- Extracted entries:
theorem perform_keeps_inv {s t : State} {a : HostAction} (hs : s.inv = true) (h : s.perform a = .next t) :
    t.inv = true := by
  obtain rfl | ⟨w, i, -, -, -, hi⟩ | ⟨w, e, -, -, -, rfl⟩ | ⟨n, -, rfl⟩ | ⟨m, -, rfl⟩ | ⟨i, b, hi, -, rfl⟩ |
    ⟨r, -, rfl⟩ | ⟨-, rfl⟩ := perform_next_cases s t a h
  · exact hs
  · exact exec_keeps_inv hs hi
  · exact State.inv_raiseFault hs .illegalCommand
  · exact State.inv_of_legal hs rfl rfl rfl (State.inv_legal hs)
  · exact State.inv_of_legal hs rfl rfl rfl (State.inv_legal hs)
  · obtain ⟨hcan, hwf, hbelow, hstatus⟩ := s.inv_iff.mp hs
    exact (State.inv_iff _).mpr ⟨hcan, Memory.write_wf _ i b hwf, Memory.write_below _ i _ b hbelow hi, hstatus⟩
  · exact State.inv_of_legal hs rfl rfl rfl (State.inv_legal hs)
  · exact State.inv_of_legal (State.inv_resetOf s.cfg) rfl rfl rfl Status.legal_reset

/-! ## STATUS as a number (10_state.md R26) -/

theorem flagBit_toNat (b : Bool) : (flagBit b).toNat = if b then 1 else 0 := by cases b <;> rfl

theorem toNat_append_eq_add {m n : Nat} (x : BitVec m) (y : BitVec n) :
    (x ++ y).toNat = x.toNat * 2 ^ n + y.toNat := by
  rw [BitVec.toNat_append, Nat.shiftLeft_eq, Nat.mul_comm, Nat.two_pow_add_eq_or_of_lt y.isLt]

theorem Status.word_toNat (t : Status) : t.word.toNat =
    (if t.fault then 1 else 0) + 2 * t.fcause.toNat + 16 * (if t.perr then 1 else 0) + 32 * t.cmp.toNat := by
  rw [Status.word]
  simp only [toNat_append_eq_add, flagBit_toNat, show (0 : BitVec 25).toNat = 0 from rfl]
  ring

theorem Status.word_high (t : Status) : t.word.extractLsb' 7 25 = 0 := by
  change BitVec.extractLsb' (n := 25 + 2 + 1 + 3 + 1) 7 25
    ((0 : BitVec 25) ++ t.cmp ++ flagBit t.perr ++ t.fcause ++ flagBit t.fault) = 0
  rw [BitVec.extractLsb'_append_eq_of_le (by decide), BitVec.extractLsb'_append_eq_of_le (by decide),
    BitVec.extractLsb'_append_eq_of_le (by decide)]
  exact BitVec.extractLsb'_append_eq_left

/-! ## The obligations on frames -/

/-- Settles O49: each of the commands ends in register writes, and a DIVMOD in two of them or a fault. -/
theorem registerCommandsFrame : Obligations.RegisterCommandsFrame := by
  refine fun s t vd vr va vb => ⟨?add, ?sub, ?neg, ?mul, ?ldi, ?divmod⟩
  case add => rintro ⟨⟩; exact registerFrame_writeV s vd _
  case sub => rintro ⟨⟩; exact registerFrame_writeV s vd _
  case neg => rintro ⟨⟩; exact registerFrame_writeV s vd _
  case mul => rintro ⟨⟩; exact registerFrame_writeV s vd _
  case ldi => rintro ⟨⟩; exact registerFrame_writeV s vd _
  case divmod =>
    intro h
    obtain ⟨q, r, rfl⟩ | ⟨e, rfl⟩ := exec_divmod_cases h
    · exact .inl (registerFrame_writeV_writeV s vd vr q r)
    · exact .inr (raiseFault_faultFrame s e)

/-- Settles O50: CMP ends in a write of its flag. -/
theorem cmpFrame : Obligations.CmpFrame := by
  rintro s t va vb ⟨⟩
  exact ⟨fun _ _ => rfl, rfl, rfl, rfl, rfl, rfl, fun _ => rfl, rfl, rfl, rfl⟩

/-- Settles O51, by the three ways a PARSE ends. -/
theorem parseFrame : Obligations.ParseFrame := by
  intro s t vd h
  obtain ⟨x, rfl⟩ | rfl | ⟨e, rfl⟩ := exec_parse_cases h
  · obtain ⟨hregs, -⟩ := registerFrame_writeV s vd x
    exact .inl ⟨hregs, rfl, rfl, rfl, rfl, rfl, fun _ => rfl, ⟨rfl, rfl, rfl⟩, nofun⟩
  · exact .inl ⟨fun _ _ => rfl, rfl, rfl, rfl, rfl, rfl, fun _ => rfl, ⟨rfl, rfl, rfl⟩, fun _ _ _ => rfl⟩
  · exact .inr (raiseFault_faultFrame s e)

/-- Settles O52, by what an FMT writes. -/
theorem fmtFrame : Obligations.FmtFrame := by
  intro s t va h
  obtain ⟨m, rfl, hrest⟩ := exec_fmt_writes h
  exact ⟨fun _ _ => rfl, rfl, rfl, ⟨rfl, rfl, rfl⟩, rfl, hrest⟩

/-- Settles O54: no command writes IMM, and it is untouched by every command but LDI. -/
theorem immIsReadByLdiAlone : Obligations.ImmIsReadByLdiAlone :=
  ⟨fun _ _ _ h => (exec_keeps_rest h).1, fun _ s m hi => (untouched_imm hi m).exec_eq_mapNext s⟩

/-- Settles O55: the host's lists are untouched by every command. -/
theorem commandsIgnoreTheHostsLists : Obligations.CommandsIgnoreTheHostsLists :=
  fun i s p q => (untouched_lists i p q).exec_eq_mapNext s

/-! ## The obligations on steps -/

/-- Settles O6: the write to CMD reaches the command through the decoder. -/
theorem stepRunsTheDecodedCommand : Obligations.StepRunsTheDecodedCommand :=
  fun _ _ _ _ hf hp hi => step_of_decode hf hp hi

/-- Settles O9: the fields of STATUS are appended with 25 zeros above. -/
theorem statusReadsItsFields : Obligations.StatusReadsItsFields :=
  fun s => ⟨s.status.word_toNat, s.status.word_high⟩

/-- Settles O12, by the first branch of a step. -/
theorem idleCoreHoldsItsState : Obligations.IdleCoreHoldsItsState := step_idle

/-- Settles O13: a step is the first action performed on the state without it. -/
theorem stepTakesTheFirstActionOnly : Obligations.StepTakesTheFirstActionOnly := by
  intro s t a rest hp h
  rw [step_pending s a rest hp] at h
  exact perform_keeps_lists h

/-- Settles O15: a reset reads the configuration and the host's lists only, and in the fault state any other action
only takes itself off the list and is answered. -/
theorem resetActionSetsEverything : Obligations.ResetActionSetsEverything := by
  refine fun s rest => ⟨fun hp => step_pending s .reset rest hp, fun a t ha hp hf h => ?_⟩
  rw [step_of_fault hf hp ha] at h
  cases h
  exact hf

/-! ## The obligations on the invariant -/

/-- Settles O56: zero is canonical, the buffer is empty and STATUS is 0. -/
theorem resetMeetsTheInvariant : Obligations.ResetMeetsTheInvariant := State.inv_resetOf

/-- Settles O57: taking an action off the host's list keeps the invariant, and so does performing it. -/
theorem stepKeepsTheInvariant : Obligations.StepKeepsTheInvariant := by
  intro s t hs h
  cases hp : s.pending with
  | nil =>
    rw [step_idle s hp] at h
    cases h
    exact hs
  | cons a rest =>
    rw [step_pending s a rest hp] at h
    exact perform_keeps_inv (State.inv_setPending hs rest) h

end Sys2Proof.Machine
end

section
/-! SUPPORT. The closed forms of the engines: `wrap_N` of the integers' negation, sum, difference, product, quotient
and remainder, and the laws that follow from them (40_storage_sign.md R93 to R98, 42_additive.md R122 to R129,
43_multiplicative.md R141, R143, 44_divisive.md R153). -/

namespace Sys2Proof.Machine

variable (c : Config)

/-! ## `wrap_N` names each integer of the range once (40_storage_sign.md R93) -/

theorem wrapN_congr {y z : Int} (h : y ≡ z [ZMOD 2 ^ c.N]) : wrapN c y = wrapN c z :=
  eq_wrapN_of_modEq c (wrapN_canonical c y) ((sval_wrapN_modEq c y).trans h)

theorem wrapN_sval {x : LimbVec} (h : canonical c x = true) : wrapN c (sval c x) = x :=
  (eq_wrapN_of_modEq c h rfl).symm

theorem wrapN_isLimbVec (z : Int) : isLimbVec c (wrapN c z) = true :=
  canonical_isLimbVec c (wrapN_canonical c z)

theorem canonical_sval_bounds {x : LimbVec} (h : canonical c x = true) :
    minInt c ≤ sval c x ∧ sval c x ≤ maxInt c :=
  sval_bounds c x ((isLimbVec_iff c x).mp (canonical_isLimbVec c h)).2

/-- Every canonical Value is `wrap_N` of an integer. -/
theorem exists_eq_wrapN {x : LimbVec} (h : canonical c x = true) : ∃ z, x = wrapN c z :=
  ⟨sval c x, (wrapN_sval c h).symm⟩

theorem minInt_eq_neg_maxInt : minInt c = -maxInt c - 1 := by
  rw [minInt, maxInt]
  ring

theorem two_pow_N_eq_maxInt : (2 ^ c.N : Int) = 2 * (maxInt c + 1) := by
  have hN : (2 ^ c.N : Int) = 2 * 2 ^ (c.N - 1) := by exact_mod_cast two_pow_N_eq c
  rw [hN, maxInt, sub_add_cancel]

theorem maxInt_pos : 0 < maxInt c := by
  have hN := c.four_le_N
  have hpow : (1 : Int) < 2 ^ (c.N - 1) := one_lt_pow₀ (by decide) (by omega)
  rw [maxInt]
  omega

/-- An integer less than one modulus outside the range wraps once, to the other side. -/
theorem sval_wrapN_of_near {z : Int} (hlow : minInt c - 2 ^ c.N ≤ z) (hhigh : z ≤ maxInt c + 2 ^ c.N) :
    sval c (wrapN c z) =
      if maxInt c < z then z - 2 ^ c.N else if z < minInt c then z + 2 ^ c.N else z := by
  have hN := two_pow_N_eq_maxInt c
  have hmin := minInt_eq_neg_maxInt c
  have hrange {y : Int} (hy : y ≡ z [ZMOD 2 ^ c.N]) (hymin : minInt c ≤ y) (hymax : y ≤ maxInt c) :
      sval c (wrapN c z) = y := by
    rw [← wrapN_congr c hy, sval_wrapN_of_mem_range c hymin hymax]
  split
  · exact hrange (by simp [Int.modEq_iff_dvd]) (by omega) (by omega)
  · split
    · exact hrange (by simp [Int.modEq_iff_dvd]) (by omega) (by omega)
    · exact hrange rfl (by omega) (by omega)

/-! ## The additive engine (42_additive.md R122, R123, R125) -/

theorem add_eq_wrapN {a b : LimbVec} (ha : isLimbVec c a = true) (hb : isLimbVec c b = true) :
    add c a b = wrapN c (sval c a + sval c b) :=
  eq_wrapN_of_modEq c (add_canonical c ha hb) (sval_add_modEq c ha hb)

theorem negate_eq_wrapN {a : LimbVec} (ha : isLimbVec c a = true) : negate c a = wrapN c (-sval c a) :=
  eq_wrapN_of_modEq c (negate_canonical c ha) (sval_normN_modEq c (twosRaw_isLimbVec c a ha)
    ((natOf_twosRaw_modEq c ha).trans (natOf_modEq_sval c a).neg))

@[simp] theorem add_wrapN (y z : Int) : add c (wrapN c y) (wrapN c z) = wrapN c (y + z) := by
  rw [add_eq_wrapN c (wrapN_isLimbVec c y) (wrapN_isLimbVec c z)]
  exact wrapN_congr c ((sval_wrapN_modEq c y).add (sval_wrapN_modEq c z))

@[simp] theorem negate_wrapN (z : Int) : negate c (wrapN c z) = wrapN c (-z) := by
  rw [negate_eq_wrapN c (wrapN_isLimbVec c z)]
  exact wrapN_congr c (sval_wrapN_modEq c z).neg

@[simp] theorem sub_wrapN (y z : Int) : sub c (wrapN c y) (wrapN c z) = wrapN c (y - z) := by
  rw [sub, negate_wrapN, add_wrapN, sub_eq_add_neg]

theorem sub_eq_wrapN {a b : LimbVec} (ha : canonical c a = true) (hb : canonical c b = true) :
    sub c a b = wrapN c (sval c a - sval c b) := by
  rw [← sub_wrapN, wrapN_sval c ha, wrapN_sval c hb]

/-! ## Sign and magnitude, and the multiplier (40_storage_sign.md R96, 43_multiplicative.md R141) -/

theorem fromMagnitudeAndSign_eq_wrapN (m : LimbVec) (neg : Bool) :
    fromMagnitudeAndSign c m neg = wrapN c (signed neg (natOf c m)) :=
  eq_wrapN_of_modEq c (fromMagnitudeAndSign_canonical c m neg) (sval_fromMagnitudeAndSign_modEq c m neg)

theorem mul_eq_wrapN {a b : LimbVec} (ha : canonical c a = true) (hb : canonical c b = true) :
    mul c a b = wrapN c (sval c a * sval c b) :=
  eq_wrapN_of_modEq c (mul_canonical c a b) (sval_mul_modEq c ha hb)

@[simp] theorem mul_wrapN (y z : Int) : mul c (wrapN c y) (wrapN c z) = wrapN c (y * z) := by
  rw [mul_eq_wrapN c (wrapN_canonical c y) (wrapN_canonical c z)]
  exact wrapN_congr c ((sval_wrapN_modEq c y).mul (sval_wrapN_modEq c z))

/-- A magnitude has no bit at or above `N` set, so clearing the pad bits changes nothing. -/
theorem zpadN_magnitude {x : LimbVec} (h : canonical c x = true) : zpadN c (magnitude c x) = magnitude c x := by
  have hm := magnitude_isLimbVec c x (canonical_isLimbVec c h)
  obtain ⟨hl, hok⟩ := (isLimbVec_iff c _).mp hm
  obtain ⟨hzl, hzok⟩ := (isLimbVec_iff c _).mp (zpadN_isLimbVec c _ hm)
  have hlt : natOf c (magnitude c x) < 2 ^ c.N := by
    have hle := natAbs_sval_le c h
    have hpos := Nat.two_pow_pos (c.N - 1)
    rw [natOf_magnitude c h, two_pow_N_eq c]
    omega
  refine natOf_injective c hzok hok (hzl.trans hl.symm) ?_
  rw [natOf_zpadN c _ hm, uN, Nat.mod_eq_of_lt hlt]

/-! ## The most negative Value (40_storage_sign.md R98, 42_additive.md R124) -/

theorem minInt_neg : minInt c < 0 := by
  have hmin := minInt_eq_neg_maxInt c
  have hpos := maxInt_pos c
  omega

@[simp] theorem sval_wrapN_minInt : sval c (wrapN c (minInt c)) = minInt c :=
  sval_wrapN_of_mem_range c le_rfl ((minInt_neg c).le.trans (maxInt_pos c).le)

/-- `2^(N-1)` and `-2^(N-1)` are one residue modulo `2^N`. -/
theorem wrapN_neg_minInt : wrapN c (-minInt c) = wrapN c (minInt c) := by
  have hN := two_pow_N_eq_maxInt c
  have hmin := minInt_eq_neg_maxInt c
  exact wrapN_congr c (Int.modEq_iff_dvd.mpr ⟨-1, by omega⟩)

/-- `0` and `MIN` are the only Values that negation keeps. -/
theorem sval_eq_of_negate_eq_self {x : LimbVec} (hx : canonical c x = true) (h : negate c x = x) :
    sval c x = 0 ∨ sval c x = minInt c := by
  obtain ⟨hlow, hhigh⟩ := canonical_sval_bounds c hx
  have hN := two_pow_N_eq_maxInt c
  have hmin := minInt_eq_neg_maxInt c
  have hpos := maxInt_pos c
  have hmod := sval_wrapN_modEq c (-sval c x)
  rw [← negate_eq_wrapN c (canonical_isLimbVec c hx), h] at hmod
  -- twice the integer is `k` times the modulus
  obtain ⟨k, hk⟩ := hmod.symm.dvd
  have hhalf : sval c x = (maxInt c + 1) * k := by
    rw [hN] at hk
    linarith
  have hklow : -1 ≤ k := by nlinarith
  have hkhigh : k < 1 := by nlinarith
  obtain rfl | rfl : k = 0 ∨ k = -1 := by omega
  · exact .inl (by omega)
  · exact .inr (by omega)

theorem sval_negate {x : LimbVec} (hx : canonical c x = true) (hne : sval c x ≠ minInt c) :
    sval c (negate c x) = -sval c x := by
  obtain ⟨hlow, hhigh⟩ := canonical_sval_bounds c hx
  have hmin := minInt_eq_neg_maxInt c
  rw [negate_eq_wrapN c (canonical_isLimbVec c hx)]
  exact sval_wrapN_of_mem_range c (by omega) (by omega)

/-! ## The divider (44_divisive.md R153) -/

theorem sign_eq_signed {z : Int} (h : z ≠ 0) : z.sign = signed (decide (z < 0)) 1 := by
  obtain hneg | hpos := lt_or_gt_of_ne h
  · rw [Int.sign_eq_neg_one_of_neg hneg, decide_eq_true hneg]; rfl
  · rw [Int.sign_eq_one_of_pos hpos, decide_eq_false hpos.not_gt]; rfl

/-- The remainder's sign is the dividend's. -/
theorem sign_mul_natAbs_mod (a b : Int) :
    a.sign * (a.natAbs % b.natAbs : Nat) = signed (decide (a < 0)) (a.natAbs % b.natAbs) := by
  by_cases ha : a = 0
  · simp [ha, signed]
  · rw [sign_eq_signed ha, show ((a.natAbs % b.natAbs : Nat) : Int) = signed false (a.natAbs % b.natAbs) from rfl,
      signed_mul, Bool.bne_false, Nat.one_mul]

/-- The quotient's sign is the XOR of the operands' signs. -/
theorem sign_mul_sign_mul_natAbs_div {a b : Int} (hb : b ≠ 0) :
    a.sign * b.sign * (a.natAbs / b.natAbs : Nat) =
      signed (decide (a < 0) != decide (b < 0)) (a.natAbs / b.natAbs) := by
  by_cases ha : a = 0
  · simp [ha, signed]
  · rw [sign_eq_signed ha, sign_eq_signed hb,
      show ((a.natAbs / b.natAbs : Nat) : Int) = signed false (a.natAbs / b.natAbs) from rfl,
      signed_mul, signed_mul, Bool.bne_false, Nat.one_mul]

/-- A quotient that is not negative stays below `2^(N-1)`, but for `MIN` by `-1`. -/
theorem natAbs_div_lt {a b : Int} (hmin : minInt c ≤ a) (hmax : a ≤ maxInt c)
    (h : ¬ (a = minInt c ∧ b = -1)) (hsign : a < 0 ↔ b < 0) : a.natAbs / b.natAbs < 2 ^ (c.N - 1) := by
  have hpos := Nat.two_pow_pos (c.N - 1)
  rw [minInt_eq] at *
  rw [maxInt_eq] at hmax
  by_cases ha : a = -((2 ^ (c.N - 1) : Nat) : Int)
  · exact (Nat.div_lt_self (by omega) (by omega)).trans_le (by omega)
  · exact (Nat.div_le_self _ _).trans_lt (by omega)

/-- The truncated quotient of two integers of the range is in the range, but for `MIN` by `-1`. -/
theorem signed_div_bounds {a : Int} (b : Int) (hmin : minInt c ≤ a) (hmax : a ≤ maxInt c)
    (h : ¬ (a = minInt c ∧ b = -1)) :
    minInt c ≤ signed (decide (a < 0) != decide (b < 0)) (a.natAbs / b.natAbs) ∧
      signed (decide (a < 0) != decide (b < 0)) (a.natAbs / b.natAbs) ≤ maxInt c := by
  have hpos := Nat.two_pow_pos (c.N - 1)
  cases hsign : decide (a < 0) != decide (b < 0) with
  | false =>
    have hlt := natAbs_div_lt c hmin hmax h (decide_eq_decide.mp (bne_eq_false_iff_eq.mp hsign))
    generalize a.natAbs / b.natAbs = q at *
    rw [minInt_eq, maxInt_eq]
    simp only [signed, Bool.false_eq_true, if_false]
    omega
  | true =>
    have hle : a.natAbs / b.natAbs ≤ a.natAbs := Nat.div_le_self _ _
    generalize a.natAbs / b.natAbs = q at *
    rw [minInt_eq] at *
    rw [maxInt_eq] at *
    simp only [signed, if_true]
    omega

- What you need to do:
Only the number is needed here: how many lines of the records contain "hstatus"?

- Result of the task:
2